For cell type annotation, LLMs can sometimes hallucinate. To prevent this, `clusterProfiler` supports **Reference-Guided Interpretation**.

### Prior Knowledge Injection
You can provide "prior knowledge" (e.g., results from SingleR, scGPT, or manual rough annotation) to the AI. The AI acts as a validator and refiner:
*   **Validation**: Checks if pathway evidence supports the prior label.
*   **Refinement**: Refines a broad label (e.g., "T cell") into a specific state (e.g., "Proliferating CD8+ T cell") based on pathway activity.
*   **Correction**: Flags potential misannotations if the evidence contradicts the prior.

```{r}
#| label: interpret-prior-knowledge
#| eval: false
# Prior knowledge from SingleR
my_priors <- c("Cluster1" = "T cells")

res <- interpret(edo, prior = my_priors, task = "cell_type")
```

### Hierarchical Interpretation
For complex datasets, `interpret_hierarchical()` mimics the human thought process of annotating major lineages first (e.g., Myeloid) and then subtypes (e.g., M1 Macrophage). It enforces lineage constraints to prevent impossible annotations (e.g., a T cell subtype appearing within a Myeloid cluster).

This approach is also highly applicable to **Single-cell Trajectory Inference**. Developmental processes inherently follow a hierarchical structure (e.g., Stem Cell -> Progenitor -> Terminally Differentiated Cell). By utilizing this hierarchical relationship, `interpret_hierarchical()` can provide context-aware interpretations that respect the biological differentiation path, ensuring that downstream states are interpreted within the context of their upstream progenitors.

```r
#| eval: false
# Mapping between minor and major clusters
cluster_mapping <- c(
  "SubCluster1_1" = "MajorCluster1", 
  "SubCluster1_2" = "MajorCluster1",
  "SubCluster2_1" = "MajorCluster2"
)

# Hierarchical interpretation
res_hier <- interpret_hierarchical(
    x_minor = enrich_minor, 
    x_major = enrich_major, 
    mapping = cluster_mapping
)
```

## Gene-Based Fallback Mode

In real-world research, enrichment analysis sometimes fails to return significant pathways due to small gene sets or background noise.

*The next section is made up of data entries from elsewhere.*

-- ==== Sys2Proof/Certificates/Slice0/Obligations.lean ====
section
/-! DEFINITION. The statements for the provers. In every statement about `exec`, the state is the one in which the
instruction begins executing: `PC` already holds `pc1` (spec/40_step_cycle_and_host_ops.md R122), so that the instruction's
own address is `s.pc - 2`. -/

open Sys2Proof Sys2Proof.Machine

/-! ### Encoding (spec/30_encoding.md) -/

/-- Decode and encode agree on bytes: the two bytes of an instruction, big-endian, decode to it, and the rest is left
(R62, R90 to R93). -/
def Obligations.DecodeOfEncodeIsTheInstruction : Prop :=
  ∀ (i : Instr) (rest : List Byte), decodeBytes (encodeBytes i ++ rest) = .ok (i, rest)

/-- A word that decodes is the word of the instruction it decodes to: no bit of it is dropped (R91, R92). -/
def Obligations.EncodeOfDecodeIsTheWord : Prop :=
  ∀ (w : Word) (i : Instr), decodeWord w = .ok i → encode i = w

/-- The opcode map (R96): 34 rows, no word matches two of them, and a word that matches a row is that row's instruction. -/
def Obligations.RowMatchGivesTheInstruction : Prop :=
  opcodeTable.length = 34 ∧
  (∀ w : Word, ∀ a ∈ opcodeTable, ∀ b ∈ opcodeTable, a.matchesWord w = true → b.matchesWord w = true → a = b) ∧
  (∀ w : Word, ∀ r ∈ opcodeTable, w &&& r.mask = r.value → ∃ i, decodeWord w = .ok i ∧ rowOf i = r)

/-- Matching is exact: a word is an instruction if and only if it matches a row of the opcode map. The strictness on the
undecoded digits is the spec's decision D9 (log 15); the four words are its own examples. -/
def Obligations.WordIsInstructionIffARowMatches : Prop :=
  (∀ w : Word, (∃ i, decodeWord w = .ok i) ↔ wordWellFormed w = true) ∧
  (∀ w ∈ ([0x01E0, 0x0FEE, 0x5121, 0x9AB3] : List Word), decodeWord w = .error (.invalidWord w))

/-- The invalid words, group by group, as the table of R97 lists them (its counts are not restated); the strictness on the
undecoded digits is the spec's decision D9 (log 15). -/
def Obligations.InvalidWordsAreTheTabledOnes : Prop :=
  ∀ w : Word, decodeWord w = .error (.invalidWord w) ↔
    (fieldOp w = 0x0 ∧ w ≠ 0x00E0 ∧ w ≠ 0x00EE) ∨
    (fieldOp w = 0x5 ∧ fieldN w ≠ 0) ∨
    (fieldOp w = 0x8 ∧ fieldN w ∈ ([0x8, 0x9, 0xA, 0xB, 0xC, 0xD, 0xF] : List Nibble)) ∨
    (fieldOp w = 0x9 ∧ fieldN w ≠ 0) ∨
    (fieldOp w = 0xE ∧ fieldNN w ∉ ([0x9E, 0xA1] : List Byte)) ∨
    (fieldOp w = 0xF ∧ fieldNN w ∉ ([0x07, 0x0A, 0x15, 0x18, 0x1E, 0x29, 0x33, 0x55, 0x65] : List Byte))

/-- Words written out bit by bit from R92 and R96 decode to the instructions they stand for, one of every format. -/
def Obligations.WrittenOutWordsDecode : Prop :=
  decodeWord 0b0000000011101110 = .ok .ret ∧
  decodeWord 0b0001101010111100 = .ok (.jp 0xABC) ∧
  decodeWord 0b0011101001000010 = .ok (.seImm 0xA 0x42) ∧
  decodeWord 0b1000000100100100 = .ok (.addReg 0x1 0x2) ∧
  decodeWord 0b1101000100100101 = .ok (.drw 0x1 0x2 0x5) ∧
  decodeWord 0b1111001001010101 = .ok (.ldMemVx 0x2) ∧
  decodeWord 0b1110000110100001 = .ok (.sknp 0x1)

/-! ### The step cycle (spec/40_step_cycle_and_host_ops.md) -/

/-- `step()` (R121): a FAULTED CORE and a waiting CORE do nothing at all; otherwise exactly one instruction is fetched and,
if valid, executed (the fetch at 0xFFF and the invalid word have statements of their own). That a FAULTED CORE does nothing is
the spec's decision D10 (log 4). -/
def Obligations.StepIsOneInstructionOrNothing : Prop :=
  ∀ s : State,
    (s.fault.code ≠ 0 → step s = .next s) ∧
    (s.wait = true → step s = .next s) ∧
    (s.running → s.pc ≠ 0xFFF → ∀ i, decodeWord s.wordAtPc = .ok i → step s = exec i { s with pc := s.pc + 2 })

/-- A step runs the decoded instruction: where the bytes at `PC` decode to `i`, a running CORE's step is `exec i` at the state
in which `PC` has moved past the instruction's two bytes (R122, R123). -/
def Obligations.StepRunsTheDecodedInstruction : Prop :=
  ∀ (s : State) (i : Instr), s.running → s.pc ≠ 0xFFF →
    decodeBytes [s.mem.read s.pc.toNat, s.mem.read (s.pc.toNat + 1)] = .ok (i, []) →
    step s = exec i { s with pc := s.pc + 2 }

/-- The fetch at 0xFFF faults: `MemoryBounds(4096)`, `PC` stays, the word is recorded as 0. Rests on the spec's decisions D4
and D10 (log 13, log 4). -/
def Obligations.FetchAtTheTopFaults : Prop :=
  ∀ s : State, s.running → s.pc = 0xFFF →
    step s = .next { s with fault := { code := 4, addr := 0xFFF, word := 0, info := 4096 } }

/-- The decode fault: it identifies the address and the word, advances `PC` past the word, and changes nothing else. The
record's layout and code are the spec's decision D10 (log 4, log 6), the set of invalid words its decision D9 (log 15). -/
def Obligations.InvalidWordFaultsAndChangesNothingElse : Prop :=
  ∀ s : State, s.running → s.pc ≠ 0xFFF → wordWellFormed s.wordAtPc = false →
    step s = .next { s with pc := s.pc + 2, fault := { code := 1, addr := s.pc, word := s.wordAtPc, info := 0 } }

/-- There is no halt (R135): from every state a step has a next state. No step answers a fault or a refusal of the host's
interface, since faults are taken into the fault record (the spec's decision D10; log 4). -/
def Obligations.EveryStepHasANextState : Prop :=
  ∀ s : State, ∃ t, step s = .next t

/-- FAULTED is terminal: no operation but `create` changes any state of a FAULTED CORE, and `create` leaves the condition.
That the CORE itself refuses further operations is the spec's decision D10 (log 4). -/
def Obligations.FaultedIsTerminal : Prop :=
  (∀ (s : State) (ops : List HostOp), s.fault.code ≠ 0 → (∀ image, HostOp.create image ∉ ops) →
    s.applyAll ops = .next s) ∧
  (∀ (s t : State) (image : List Byte), s.apply (.create image) = .next t → t.fault = FaultRecord.none)

/-! ### Invariants and faults (spec/60_exceptions.md) -/

/-- Every step keeps the invariant. The fault records it allows are those of the spec's decisions D10, D4, D5 and D9 (log 4, log 13,
log 14, log 15). -/
def Obligations.StepKeepsTheInvariant : Prop :=
  ∀ s t : State, s.Inv → step s = .next t → t.Inv

/-- The reset state meets the invariant: canonical memory, parameters that meet R7, a framebuffer of their size, a legal fault record,
and no wait if it is FAULTED. The size is the spec's default D1 and the font's 80 bytes its default D2 (log 1, log 2). -/
def Obligations.ResetMeetsTheInvariant : Prop := State.reset.Inv

/-- Every operation of the host keeps the invariant, `run(n)` and `create` among them. The fault records it allows are those of the
spec's decisions D10, D4, D5 and D9 (log 4, log 13, log 14, log 15). -/
def Obligations.HostOperationsKeepTheInvariant : Prop :=
  ∀ (s t : State) (op : HostOp), s.Inv → s.apply op = .next t → t.Inv

/-- `create` with any parameters that meet R7, and any image it accepts, meets the invariant. -/
def Obligations.CreateMeetsTheInvariant : Prop :=
  ∀ (p : Params) (draws : Nat) (image : List Byte) (t : State), p.wellFormed = true →
    Machine.create p draws image = .next t → t.Inv

/-- Faults are precise: a step that faults changes `FAULT` and `PC` and nothing else; it records the instruction's own
address; `PC` has advanced past the word, unless the fetch itself faulted at 0xFFF. The no-partial-effect rule is the spec's
decision D11 (log 19), the record its decision D10 (log 4). -/
def Obligations.FaultsArePrecise : Prop :=
  ∀ s t : State, s.running → step s = .next t → t.fault.code ≠ 0 →
    t = { s with pc := t.pc, fault := t.fault } ∧ t.fault.addr = s.pc ∧
    t.pc = if s.pc = 0xFFF then 0xFFF else s.pc + 2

`clusterProfiler` introduces a **Gene-Based Fallback Mode**. When no enriched pathways are found, the agent does not simply error out. Instead, it:
1.  Directly analyzes the function of the input genes.
2.  Retrieves PPI networks for these genes.
3.  Infers biological function based on gene connectivity and function, providing a "Medium Confidence" report instead of an empty result.

```r
#| eval: false
# When enrichment fails, this still works
res <- interpret_agent(tough_genes, add_ppi = TRUE)
```

## Visualization: From Story to Figure

Text reports are great, but graphical representations are often preferred for presentations. The `plot()` method for interpretation results uses `ggtangle` (a grammar of graphics for networks) to visualize the AI-inferred regulatory network.

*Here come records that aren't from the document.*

-- ==== Sys2Proof/Tests/Slice0.lean ====
section
/-! SUPPORT. The model's own tests. Expected results come from spec/95_test_vectors.md, whose vector is named at each test
(CF, A, M, G, K, U: Part 2; S: Part 1; P: Part 3), and from the rules named. The last part gives every obligation that has
hypotheses concrete states and operands that meet them. -/

namespace Sys2Proof.Tests

open Sys2Proof.Machine

/-! ### Helpers -/

/-- The reset state with some registers and memory preset, and the word `w` then placed at its `PC`. -/
def placed (w : Nat) (preset : State → State) : State := (preset State.reset).withFetchWord 16 w

/-- Whether the outcome is a next state that passes `check`. -/
def passes (o : Host.Outcome State Fault Refusal) (check : State → Bool) : Bool :=
  match o with
  | .next t => check t
  | _ => false

/-- One step of the word `w` from a preset state, and a check of what it leaves. -/
def stepped (w : Nat) (preset : State → State) (check : State → Bool) : Bool := passes (step (placed w preset)) check

/-- Bytes preset from address `a` on. -/
def bytesAt (a : Nat) (bs : List Byte) (s : State) : State := s.setMem (s.mem.writeList a bs)

/-- Pixels preset to lit. -/
def lit (ps : List (Nat × Nat)) (s : State) : State :=
  s.setFb (ps.foldl (fun f p => f.set (p.2 * 64 + p.1) true) s.fb)

/-- `V[x]` preset, by number. -/
def v (x : RegIdx) (b : Byte) (s : State) : State := s.setReg x b

/-! ### WellFormed: each check refuses an ill-formed term -/

theorem test_params_default_accepted : defaultParams.wellFormed = true := by decide
/-- R7: the width is at least 8. -/
theorem test_params_narrow_refused : ({ defaultParams with fbW := 7 } : Params).wellFormed = false := by decide
/-- R7: the height is at least 15. -/
theorem test_params_low_refused : ({ defaultParams with fbH := 14 } : Params).wellFormed = false := by decide
/-- R7, R35: the font has exactly 80 bytes. -/
theorem test_params_short_font_refused :
    ({ defaultParams with font := defaultFont.drop 1 } : Params).wellFormed = false := by decide
/-- R302, S1: 3584 bytes are accepted and 3585 refused. -/
theorem test_image_bound : imageWellFormed (List.replicate 3584 0) = true ∧
    imageWellFormed (List.replicate 3585 0) = false := by
  simp only [imageWellFormed, maxImage, List.length_replicate]; decide
/-- Words that match no row (R97, 95 section 2.1). -/
def invalidWords : List Word :=
  [0x0000, 0x0123, 0x01E0, 0x00E1, 0x00EF, 0x5121, 0x512F, 0x9AB3, 0x8128, 0x8129, 0x812F] ++
  [0xE000, 0xE09F, 0xE1A2, 0xF000, 0xF130, 0xF175, 0xF0FF, 0xFFFF]

theorem test_invalid_words_ill_formed : invalidWords.any wordWellFormed = false := by decide
theorem test_invalid_words_refused : (invalidWords.all fun w =>
    match decodeWord w with | .error (.invalidWord u) => u == w | _ => false) = true := by decide
/-- R96: a word of a row is accepted. -/
theorem test_valid_words_accepted : ([0x00E0, 0x812E, 0xF265] : List Word).all wordWellFormed = true := by decide

/-! ### Decoding: every constructor's word, as 95 section 2.1 writes it out -/

theorem test_decode_cls : decodeWord 0x00E0 = .ok (.cls) ∧ encode (.cls) = 0x00E0 := by decide
theorem test_decode_ret : decodeWord 0x00EE = .ok (.ret) ∧ encode (.ret) = 0x00EE := by decide
theorem test_decode_jp : decodeWord 0x1ABC = .ok (.jp 0xABC) ∧ encode (.jp 0xABC) = 0x1ABC := by decide
theorem test_decode_call : decodeWord 0x2300 = .ok (.call 0x300) ∧ encode (.call 0x300) = 0x2300 := by decide
theorem test_decode_seImm : decodeWord 0x3A42 = .ok (.seImm 0xA 0x42) ∧ encode (.seImm 0xA 0x42) = 0x3A42 := by decide
theorem test_decode_sneImm : decodeWord 0x4A42 = .ok (.sneImm 0xA 0x42) ∧ encode (.sneImm 0xA 0x42) = 0x4A42 := by decide
theorem test_decode_seReg : decodeWord 0x5120 = .ok (.seReg 1 2) ∧ encode (.seReg 1 2) = 0x5120 := by decide
theorem test_decode_ldImm : decodeWord 0x6A42 = .ok (.ldImm 0xA 0x42) ∧ encode (.ldImm 0xA 0x42) = 0x6A42 := by decide
theorem test_decode_addImm : decodeWord 0x7A01 = .ok (.addImm 0xA 0x01) ∧ encode (.addImm 0xA 0x01) = 0x7A01 := by decide
theorem test_decode_ldReg : decodeWord 0x8120 = .ok (.ldReg 1 2) ∧ encode (.ldReg 1 2) = 0x8120 := by decide
theorem test_decode_or : decodeWord 0x8121 = .ok (.or 1 2) ∧ encode (.or 1 2) = 0x8121 := by decide
theorem test_decode_and : decodeWord 0x8122 = .ok (.and 1 2) ∧ encode (.and 1 2) = 0x8122 := by decide
theorem test_decode_xor : decodeWord 0x8123 = .ok (.xor 1 2) ∧ encode (.xor 1 2) = 0x8123 := by decide
theorem test_decode_addReg : decodeWord 0x8124 = .ok (.addReg 1 2) ∧ encode (.addReg 1 2) = 0x8124 := by decide
theorem test_decode_sub : decodeWord 0x8125 = .ok (.sub 1 2) ∧ encode (.sub 1 2) = 0x8125 := by decide
theorem test_decode_shr : decodeWord 0x8126 = .ok (.shr 1 2) ∧ encode (.shr 1 2) = 0x8126 := by decide
theorem test_decode_subn : decodeWord 0x8127 = .ok (.subn 1 2) ∧ encode (.subn 1 2) = 0x8127 := by decide
theorem test_decode_shl : decodeWord 0x812E = .ok (.shl 1 2) ∧ encode (.shl 1 2) = 0x812E := by decide
theorem test_decode_sneReg : decodeWord 0x9120 = .ok (.sneReg 1 2) ∧ encode (.sneReg 1 2) = 0x9120 := by decide
theorem test_decode_ldI : decodeWord 0xA123 = .ok (.ldI 0x123) ∧ encode (.ldI 0x123) = 0xA123 := by decide
theorem test_decode_jpV0 : decodeWord 0xB300 = .ok (.jpV0 0x300) ∧ encode (.jpV0 0x300) = 0xB300 := by decide
theorem test_decode_rnd : decodeWord 0xC10F = .ok (.rnd 1 0x0F) ∧ encode (.rnd 1 0x0F) = 0xC10F := by decide
theorem test_decode_drw : decodeWord 0xD125 = .ok (.drw 1 2 5) ∧ encode (.drw 1 2 5) = 0xD125 := by decide
theorem test_decode_skp : decodeWord 0xE19E = .ok (.skp 1) ∧ encode (.skp 1) = 0xE19E := by decide
theorem test_decode_sknp : decodeWord 0xE1A1 = .ok (.sknp 1) ∧ encode (.sknp 1) = 0xE1A1 := by decide
theorem test_decode_ldVxDt : decodeWord 0xF107 = .ok (.ldVxDt 1) ∧ encode (.ldVxDt 1) = 0xF107 := by decide
theorem test_decode_ldVxK : decodeWord 0xF30A = .ok (.ldVxK 3) ∧ encode (.ldVxK 3) = 0xF30A := by decide
theorem test_decode_ldDtVx : decodeWord 0xF115 = .ok (.ldDtVx 1) ∧ encode (.ldDtVx 1) = 0xF115 := by decide
theorem test_decode_ldStVx : decodeWord 0xF118 = .ok (.ldStVx 1) ∧ encode (.ldStVx 1) = 0xF118 := by decide
theorem test_decode_addI : decodeWord 0xF11E = .ok (.addI 1) ∧ encode (.addI 1) = 0xF11E := by decide
theorem test_decode_ldF : decodeWord 0xF129 = .ok (.ldF 1) ∧ encode (.ldF 1) = 0xF129 := by decide
theorem test_decode_ldB : decodeWord 0xF133 = .ok (.ldB 1) ∧ encode (.ldB 1) = 0xF133 := by decide
theorem test_decode_ldMemVx : decodeWord 0xF255 = .ok (.ldMemVx 2) ∧ encode (.ldMemVx 2) = 0xF255 := by decide
theorem test_decode_ldVxMem : decodeWord 0xF265 = .ok (.ldVxMem 2) ∧ encode (.ldVxMem 2) = 0xF265 := by decide
/-- R62: the byte at the lower address is the high byte, so `12 34` is `1234`; one byte is no instruction (R90). -/
theorem test_decode_bytes : decodeBytes [0x12, 0x34, 0x56] = .ok (.jp 0x234, [0x56]) ∧
    decodeBytes [0x12] = .error .tooShort := by decide
theorem test_decode_table_word :
    decodeTableWord 16 0x6A42 = some (.ldImm 0xA 0x42) ∧ decodeTableWord 16 0x0123 = none := by decide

The resulting plot highlights:
*   **Key Drivers**: Central nodes identified by the AI.
*   **Activation (Green)** / **Inhibition (Red)**: Regulatory relationships inferred from data.
*   **Interactions (Grey)**: Physical associations.

```r
#| eval: false
# Visualize the interpretation result
plot(res)
```

This feature creates a closed loop: from **Enrichment** (Statistics) to **Interpretation** (Insight) and finally to **Visualization** (Communication).